##### Information given #####

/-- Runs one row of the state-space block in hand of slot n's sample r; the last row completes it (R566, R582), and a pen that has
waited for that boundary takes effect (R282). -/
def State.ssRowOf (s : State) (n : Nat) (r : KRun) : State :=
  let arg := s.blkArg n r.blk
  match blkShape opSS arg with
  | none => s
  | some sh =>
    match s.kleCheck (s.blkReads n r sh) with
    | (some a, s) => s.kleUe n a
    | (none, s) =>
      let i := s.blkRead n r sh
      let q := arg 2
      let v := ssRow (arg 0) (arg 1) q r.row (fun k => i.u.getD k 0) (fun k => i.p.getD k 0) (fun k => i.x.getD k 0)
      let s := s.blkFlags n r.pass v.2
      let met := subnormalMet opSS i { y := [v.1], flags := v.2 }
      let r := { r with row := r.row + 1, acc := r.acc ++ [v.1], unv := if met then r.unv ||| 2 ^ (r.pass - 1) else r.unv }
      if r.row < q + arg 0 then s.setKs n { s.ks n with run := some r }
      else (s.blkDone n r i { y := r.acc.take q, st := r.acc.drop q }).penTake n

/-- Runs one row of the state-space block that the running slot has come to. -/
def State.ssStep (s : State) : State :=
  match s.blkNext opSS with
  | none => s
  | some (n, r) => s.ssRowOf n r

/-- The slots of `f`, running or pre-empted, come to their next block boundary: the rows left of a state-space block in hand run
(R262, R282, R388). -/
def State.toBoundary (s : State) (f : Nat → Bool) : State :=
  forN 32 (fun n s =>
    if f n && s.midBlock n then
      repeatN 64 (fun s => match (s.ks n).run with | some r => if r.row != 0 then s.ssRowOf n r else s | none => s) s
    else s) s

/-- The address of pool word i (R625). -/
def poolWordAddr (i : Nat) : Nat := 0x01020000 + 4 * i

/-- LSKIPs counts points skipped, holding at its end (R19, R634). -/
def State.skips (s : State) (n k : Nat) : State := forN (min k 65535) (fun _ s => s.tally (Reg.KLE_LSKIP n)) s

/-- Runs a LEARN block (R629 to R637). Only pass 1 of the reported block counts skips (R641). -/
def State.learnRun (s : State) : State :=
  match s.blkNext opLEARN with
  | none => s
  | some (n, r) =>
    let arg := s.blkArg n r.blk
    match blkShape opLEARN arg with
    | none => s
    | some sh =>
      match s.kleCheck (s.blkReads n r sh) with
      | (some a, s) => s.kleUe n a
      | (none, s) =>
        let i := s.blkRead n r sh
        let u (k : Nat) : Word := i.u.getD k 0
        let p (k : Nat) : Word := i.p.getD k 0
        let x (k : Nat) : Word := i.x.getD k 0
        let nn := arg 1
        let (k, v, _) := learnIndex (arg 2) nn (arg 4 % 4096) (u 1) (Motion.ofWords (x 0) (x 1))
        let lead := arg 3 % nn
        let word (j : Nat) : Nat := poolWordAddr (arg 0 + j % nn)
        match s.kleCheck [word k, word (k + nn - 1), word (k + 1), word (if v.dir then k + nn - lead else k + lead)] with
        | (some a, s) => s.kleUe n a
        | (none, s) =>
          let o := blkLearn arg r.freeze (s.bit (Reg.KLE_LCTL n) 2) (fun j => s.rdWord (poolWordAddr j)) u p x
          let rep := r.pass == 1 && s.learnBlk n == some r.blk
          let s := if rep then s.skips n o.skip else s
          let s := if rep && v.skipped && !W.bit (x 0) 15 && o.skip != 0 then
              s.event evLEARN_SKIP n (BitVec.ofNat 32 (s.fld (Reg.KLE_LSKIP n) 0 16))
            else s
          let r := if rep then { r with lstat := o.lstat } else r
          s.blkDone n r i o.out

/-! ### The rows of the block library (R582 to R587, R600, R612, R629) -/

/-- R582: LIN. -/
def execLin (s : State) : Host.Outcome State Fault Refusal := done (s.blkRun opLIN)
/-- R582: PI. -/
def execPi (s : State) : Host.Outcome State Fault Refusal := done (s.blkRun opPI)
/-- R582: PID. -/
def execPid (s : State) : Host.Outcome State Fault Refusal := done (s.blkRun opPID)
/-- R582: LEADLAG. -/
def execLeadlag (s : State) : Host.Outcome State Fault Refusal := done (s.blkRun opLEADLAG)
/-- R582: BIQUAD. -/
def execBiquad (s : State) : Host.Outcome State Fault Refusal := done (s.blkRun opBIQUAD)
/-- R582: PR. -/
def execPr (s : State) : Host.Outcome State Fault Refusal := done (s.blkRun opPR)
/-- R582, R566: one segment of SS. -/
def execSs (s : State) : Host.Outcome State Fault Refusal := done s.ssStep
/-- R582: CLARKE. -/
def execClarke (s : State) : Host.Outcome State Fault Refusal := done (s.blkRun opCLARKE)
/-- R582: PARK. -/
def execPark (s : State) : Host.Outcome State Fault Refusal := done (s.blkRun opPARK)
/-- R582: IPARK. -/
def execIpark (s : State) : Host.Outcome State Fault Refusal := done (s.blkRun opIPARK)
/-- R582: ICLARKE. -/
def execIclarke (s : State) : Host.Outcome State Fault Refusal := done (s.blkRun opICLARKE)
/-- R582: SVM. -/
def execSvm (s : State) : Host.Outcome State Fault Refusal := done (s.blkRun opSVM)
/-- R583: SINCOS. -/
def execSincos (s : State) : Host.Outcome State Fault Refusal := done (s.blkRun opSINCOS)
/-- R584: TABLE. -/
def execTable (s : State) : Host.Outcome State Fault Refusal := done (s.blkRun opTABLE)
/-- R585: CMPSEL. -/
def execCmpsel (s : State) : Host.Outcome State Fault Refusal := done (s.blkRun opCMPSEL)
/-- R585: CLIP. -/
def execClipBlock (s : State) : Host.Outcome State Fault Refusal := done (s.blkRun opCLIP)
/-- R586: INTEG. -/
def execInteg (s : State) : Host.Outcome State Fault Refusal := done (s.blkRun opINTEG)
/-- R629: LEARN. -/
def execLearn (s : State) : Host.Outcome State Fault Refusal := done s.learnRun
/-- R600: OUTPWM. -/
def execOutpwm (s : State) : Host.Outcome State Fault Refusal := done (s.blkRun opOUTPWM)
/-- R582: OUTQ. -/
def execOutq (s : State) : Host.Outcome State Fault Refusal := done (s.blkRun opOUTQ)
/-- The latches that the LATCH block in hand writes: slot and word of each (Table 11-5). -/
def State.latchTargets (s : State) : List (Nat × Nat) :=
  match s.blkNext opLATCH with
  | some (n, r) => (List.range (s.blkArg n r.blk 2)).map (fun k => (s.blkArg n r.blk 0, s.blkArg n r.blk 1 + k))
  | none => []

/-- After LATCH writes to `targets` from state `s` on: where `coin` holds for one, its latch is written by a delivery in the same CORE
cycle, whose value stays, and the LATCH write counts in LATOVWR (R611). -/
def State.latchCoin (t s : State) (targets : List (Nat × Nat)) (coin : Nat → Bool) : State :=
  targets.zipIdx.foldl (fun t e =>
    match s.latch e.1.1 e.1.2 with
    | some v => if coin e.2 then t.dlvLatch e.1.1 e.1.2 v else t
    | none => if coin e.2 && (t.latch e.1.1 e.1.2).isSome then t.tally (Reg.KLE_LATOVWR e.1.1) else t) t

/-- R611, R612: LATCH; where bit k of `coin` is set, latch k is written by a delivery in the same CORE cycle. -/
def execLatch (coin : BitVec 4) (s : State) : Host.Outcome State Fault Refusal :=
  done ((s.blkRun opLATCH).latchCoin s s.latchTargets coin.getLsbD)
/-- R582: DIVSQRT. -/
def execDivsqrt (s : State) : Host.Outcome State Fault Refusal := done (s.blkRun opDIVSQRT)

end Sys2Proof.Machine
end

#####

Pick out and copy the lines of the entries that hold the string "blkReads".

    match s.kleCheck (s.blkReads n r sh) with
      match s.kleCheck (s.blkReads n r sh) with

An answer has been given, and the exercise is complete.